1. The order passed by the Director of Public Instruction, Punjab, respondent 2, on 2 May 1961, terminating the services of Tara Chand Garg, petitioner, officiating junior scale stenographer, on payment of one month's pay in lieu of notice, has been challenged in this writ petition on the ground that no show-cause notice was issued to the official concerned.
2. That the petitioner was only a temporary hand serving as officiating junior scale stenographer in the office of the Director of Public Instruction, Punjab, is not denied. What has been vehemently asserted by Sri Tirath Singh, counsel for the petitioner, is that some inquiry was launched by respondent 2 against the petitioner and it is apparent from the office-noting that the Director wanted the dismissal of the petitioner on the ground that he had been writing recommendatory letters to other officials. It may be that the motive which impelled the authorities to take action against the petitioner involved some allegation of inefficiency or undesirability in the petitioner but the form of the order passed on 2 May 1961 conforms to the requirement that the services of a temporary employee can be dispensed with on payment of one month's pay. The impugned order is in these words:
The services of Tara Chand Garg, officiating junior scale stenographer, office of the Direotor of Public Instruction, Punjab, Chandigarh, are terminated with immediate effect. He will be given one month's pay in lieu of notice according to terms of his appointment orders.
The petitioner joined the service in the office of the Direotor of Public Instruction, Punjab, on 1 September 1959, in pursuance of an order passed by the Director on 14 August 1959. He held no substantive rank and was appointed as an officiating junior scale stenographer from which post his services have been dispensed with.
3. It may even be assumed for argument that the motive which may have actuated the Director to terminate the services of the petitioner involved some measure of mis-conduct. As observed by Chief Justice Gajendragadkar in the Supreme Court decision of Jagdish Mitter v. Union of India 1964-I L.L.J. 418:
it must be held that the termination of services of the temporary servant which in form and in substance is no more than his discharge effected under the terms of contract or the relevant rule, cannot, in law, be regarded as his dismissal, because the appointing authority was actuated by the motive that the said servant did not deserve to be continued for some alleged misconduct.
To the same effect is the observation of Justice Sri Wanchoo in another Supreme Court decision in Champaklal v. Union of India 1964-I L.L.J. 752. The learned Judge Bald:
further even though misconduct, negligence, inefficiency or other disqualification may be the motive or the inducing factor which influences the Government to take action under the terms of the contract of employment or the specific service rule, nevertheless, if right exists, under the contract or the rules, to terminate the service, the motive operating on the mind of the Government is wholly irrelevant.

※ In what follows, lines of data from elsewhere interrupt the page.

-- ==== Sys2Proof/Machine/Dispatch.lean ====
section
/-! DEFINITION. One arm per command (rule R55). -/

namespace Sys2Proof.Machine

def exec (i : Instr) (s : State) : Host.Outcome State Fault Refusal :=
  match i with
  | .encode => Sys2Proof.Machine.execEncode s
  | .serialize => Sys2Proof.Machine.execSerialize s
  | .decode => Sys2Proof.Machine.execDecode s
  | .deserialize => Sys2Proof.Machine.execDeserialize s
  | .genCodes => Sys2Proof.Machine.execGenCodes s
  | .clear => Sys2Proof.Machine.execClear s

end Sys2Proof.Machine
end

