-- ==== Sys2Proof/Machine/HostProgram.lean ====
section
/-! DEFINITION. The host syntax of rules R64 and R65: the bus-access forms, the pseudo-instructions and their
expansions into the host's moves. -/

namespace Sys2Proof.Machine

/-- A line of a host program (rules R64, R65). -/
inductive HostLine where
  /-- `WR <reg>, <value>`. -/
  | wr (r : Reg) (v : Word)
  /-- `RD <reg>`. -/
  | rd (r : Reg)
  /-- `WB <space>[<off>], <byte>`. -/
  | wb (sp : Space) (off : Nat) (v : Byte)
  /-- `RB <space>[<off>]`. -/
  | rb (sp : Space) (off : Nat)
  /-- `CMD <mnemonic>`. -/
  | cmd (i : Instr)
  /-- `WAIT`. -/
  | wait
  /-- `LOAD <space>, <bytes>`. -/
  | load (sp : Space) (bytes : List Byte)
  /-- `EXPECT <reg>, <value>`. -/
  | expectReg (r : Reg) (v : Word)
  /-- `EXPECT <space>[<off>], <value>`. -/
  | expectByte (sp : Space) (off : Nat) (v : Byte)
  deriving DecidableEq, Repr

/-- `WR` as a move: a 32-bit write at the register's offset (rule R64). -/
def writeRegMove (r : Reg) (v : Word) : HostMove := .access (.write .reg r.offset 4 v)

/-- `RD` as a move (rule R64). -/
def readRegMove (r : Reg) : HostMove := .access (.read .reg r.offset 4)

/-- `WB` as a move (rule R64). -/
def writeByteMove (sp : Space) (off : Nat) (v : Byte) : HostMove :=
  .access (.write sp off 1 v.toWord)

/-- `RB` as a move (rule R64). -/
def readByteMove (sp : Space) (off : Nat) : HostMove := .access (.read sp off 1)

/-- The expansion of a line (rule R65). What an `EXPECT` asserts has no effect beyond the read. -/
def HostLine.expand : HostLine → List HostMove
  | .wr r v => [writeRegMove r v]
  | .rd r => [readRegMove r]
  | .wb sp off v => [writeByteMove sp off v]
  | .rb sp off => [readByteMove sp off]
  | .cmd i => [writeRegMove .cmd (encode i)]
  | .wait => [.wait]
  | .load sp bytes => bytes.zipIdx.map (fun p => writeByteMove sp p.2 p.1)
  | .expectReg r _ => [readRegMove r]
  | .expectByte sp off _ => [readByteMove sp off]

/-- The moves of a host program. -/
def hostMoves (prog : List HostLine) : List HostMove := prog.flatMap HostLine.expand

end Sys2Proof.Machine
end

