-- ==== Sys2Proof/Laws/Encode.lean ====
section
/-! SUPPORT. The encoder (rules R77 to R80): the capacity check, the encoded length, and the three ways `ENCODE`
ends. -/

namespace Sys2Proof.Machine

@[simp] theorem encodeBits_nil (ct : CodeTable) : encodeBits ct [] = [] := rfl

@[simp] theorem encodeBits_cons (ct : CodeTable) (b : Byte) (bs : List Byte) :
    encodeBits ct (b :: bs) = codeOf ct b ++ encodeBits ct bs := by simp [encodeBits]

theorem encodeBits_append (ct : CodeTable) (a b : List Byte) :
    encodeBits ct (a ++ b) = encodeBits ct a ++ encodeBits ct b := by simp [encodeBits]

theorem codeOf_of_entry {ct : CodeTable} {s : Byte} {p : BitString} (h : entry ct s = some p) :
    codeOf ct s = p := by simp [codeOf, h]

/-- The check finds no byte exactly when the whole encoded length fits (rules R77, R78). -/
theorem firstPast_none {ct : CodeTable} {cap : Nat} (bytes : List Byte) (i total : Nat)
    (h : total ≤ cap) :
    firstPast ct cap bytes i total = none ↔ total + (encodeBits ct bytes).length ≤ cap := by
  induction bytes generalizing i total with
  | nil => simpa [firstPast] using h
  | cons b bs ih =>
    rw [firstPast]
    split
    · simp only [reduceCtorEq, encodeBits_cons, List.length_append, false_iff]
      omega
    · rw [ih _ _ (by omega)]
      simp only [encodeBits_cons, List.length_append]
      omega

/-- The check finds the first byte at which the running total passes the capacity (rule R77). -/
theorem firstPast_some {ct : CodeTable} {cap : Nat} {bytes : List Byte} {i total j : Nat}
    (h : total ≤ cap) (hj : firstPast ct cap bytes i total = some j) :
    ∃ n, j = i + n ∧ n < bytes.length ∧
      total + (encodeBits ct (bytes.take n)).length ≤ cap ∧
      cap < total + (encodeBits ct (bytes.take (n + 1))).length := by
  induction bytes generalizing i total with
  | nil => simp [firstPast] at hj
  | cons b bs ih =>
    rw [firstPast] at hj
    split at hj
    · rename_i hp
      cases hj
      exact ⟨0, by simp, by simp, by simpa using h, by simpa using hp⟩
    · rename_i hp
      obtain ⟨n, h1, h2, h3, h4⟩ := ih (by omega) hj
      refine ⟨n + 1, by omega, by simpa using h2, ?_, ?_⟩
      · rw [List.take_succ_cons, encodeBits_cons, List.length_append]
        omega
      · rw [List.take_succ_cons, encodeBits_cons, List.length_append]
        omega

/-- The encoded length is the sum of the code lengths (rule R78). -/
theorem encodeBits_length (ct : CodeTable) (bytes : List Byte) :
    (encodeBits ct bytes).length = (bytes.map (fun b => (codeOf ct b).length)).sum := by
  simp [encodeBits, List.length_flatMap]

@[simp] theorem State.inBytes_length (s : State) : s.inBytes.length = s.inLen.toNat := by
  simp [State.inBytes]

@[simp] theorem State.inBytes_freshTables (s : State) : s.freshTables.inBytes = s.inBytes := by
  unfold State.inBytes
  rw [State.freshTables_inLen]
  exact State.bytesOf_congr (fun a _ =>
    congrFun (State.readByte_congr_buffer rfl rfl rfl rfl) a)

/-- The three ways `ENCODE` ends (rule R77): `CAP_IN`; `CAP_BIT` at the first byte past the capacity; the
bit-string written. -/
theorem execEncode_cases (s : State) :
    (s.cfg.inCap.toNat < s.inLen.toNat ∧
      execEncode s = .next (s.complete (.capacity .capIn 0))) ∨
    (s.inLen.toNat ≤ s.cfg.inCap.toNat ∧ ∃ i, i < s.inLen.toNat ∧
      (encodeBits s.freshTables.ct (s.inBytes.take i)).length ≤ s.cfg.bitCap ∧
      s.cfg.bitCap < (encodeBits s.freshTables.ct (s.inBytes.take (i + 1))).length ∧
      s.cfg.bitCap < (encodeBits s.freshTables.ct s.inBytes).length ∧
      execEncode s =
        .next (State.complete { s.freshTables with bitLen := 0 } (.capacity .capBit i))) ∨
    (s.inLen.toNat ≤ s.cfg.inCap.toNat ∧
      (encodeBits s.freshTables.ct s.inBytes).length ≤ s.cfg.bitCap ∧
      execEncode s = .next (State.complete
        { s.freshTables.writeBytes .bitBuf 0 (packBits (encodeBits s.freshTables.ct s.inBytes)) with
          bitLen := Word.ofNat (encodeBits s.freshTables.ct s.inBytes).length } .ok)) := by
  unfold execEncode
  by_cases h : s.inLen.toNat > s.cfg.inCap.toNat
  · left
    exact ⟨h, by rw [if_pos h]⟩
  · right
    rw [if_neg h]
    simp only [State.inBytes_freshTables]
    split
    · rename_i i hi
      left
      refine ⟨by omega, i, ?_⟩
      obtain ⟨n, h1, h2, h3, h4⟩ := firstPast_some (Nat.zero_le _) hi
      simp only [Nat.zero_add] at h1 h3 h4
      subst h1
      refine ⟨by simpa using h2, h3, h4, ?_, rfl⟩
      refine lt_of_lt_of_le h4 ?_
      conv_rhs => rw [← List.take_append_drop (i + 1) s.inBytes, encodeBits_append, List.length_append]
      exact Nat.le_add_right _ _
    · rename_i hi
      right
      refine ⟨by omega, ?_, rfl⟩
      have := (firstPast_none s.inBytes 0 0 (Nat.zero_le _)).1 hi
      simpa using this

/-- A sum over the bytes of a sequence is a sum over the 256 symbols, weighted by their counts. -/
theorem sum_map_eq_sum_count (f : Byte → Nat) (bytes : List Byte) :
    (bytes.map f).sum =
      ((List.range 256).map (fun n => bytes.count (Byte.ofNat n) * f (Byte.ofNat n))).sum := by
  have hz : ∀ l : List Nat,
      (l.map (fun n => ([] : List Byte).count (Byte.ofNat n) * f (Byte.ofNat n))).sum = 0 := by
    intro l
    induction l with
    | nil => rfl
    | cons x l ih =>
      rw [List.map_cons, List.sum_cons, ih]
      simp
  have hone : ∀ (l : List Nat) (c k : Nat), l.Nodup →
      (l.map (fun n => if n = k then c else 0)).sum = if k ∈ l then c else 0 := by
    intro l c k hl
    induction l with
    | nil => simp
    | cons x l ih =>
      rw [List.nodup_cons] at hl
      rw [List.map_cons, List.sum_cons, ih hl.2]
      by_cases hx : x = k
      · subst hx
        simp [hl.1]
      · simp [hx, Ne.symm hx]
  induction bytes with
  | nil => exact (hz _).symm
  | cons b bs ih =>
    have hcount : (List.range 256).map (fun n => (b :: bs).count (Byte.ofNat n) * f (Byte.ofNat n)) =
        (List.range 256).map (fun n =>
          bs.count (Byte.ofNat n) * f (Byte.ofNat n) + if n = b.toNat then f b else 0) := by
      apply List.map_congr_left
      intro n hn
      have hn := List.mem_range.1 hn
      rw [List.count_cons]
      by_cases h : n = b.toNat
      · subst h
        simp only [Byte.ofNat, BitVec.ofNat_toNat, BitVec.setWidth_eq, beq_self_eq_true, if_true]
        ring
      · have : ¬ b = Byte.ofNat n := by
          rintro rfl
          apply h
          simp [Byte.ofNat, Nat.mod_eq_of_lt hn]
        simp [h, this]
    rw [hcount, List.map_cons, List.sum_cons, ih, List.sum_map_add, hone _ _ _ List.nodup_range,
      if_pos (List.mem_range.2 b.isLt), Nat.add_comm]

end Sys2Proof.Machine
end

4. There is no suggestion that the termination of services of the petitioner took place in a manner which was contrary to or in breach of the appointment order. It is only the office-noting on which reliance has been placed that the dismissing authority had a motive operating in its mind. That is settled to be an irrelevant consideration in construing such orders.
5. The learned Counsel for the petitioner has sought support from my decision in Ved Parkash Vohra v. State of Punjab 1964 P.L.R. 1224 in which I said that if the order of termination of service even though it purports to be one of discharge is in fact an order which results in penal consequences, notice would be required under the provisions of Article 311 of the Constitution. In that case the Punjab Government had terminated the services of an Assistant Engineer and it was fairly clear that the order was passed because a criminal charge had been framed against him. The officer was subsequently exonerated completely and obtained an order of acquittal from the Sessions Judge. Even the Minister in that case had expressed an opinion that the services of the officer could not be dispensed with till the decision of the criminal case. The very foundation on which the order of termination was passed disappeared when the officer came to be acquitted. In my opinion, the facts of Ved Parkash Vohra case 1964 P.L.R. 1224 (vide supra) were totally different from those in the instant case. There is no force in this petition which fails and is dismissed. There would be no order as to costs of this petition.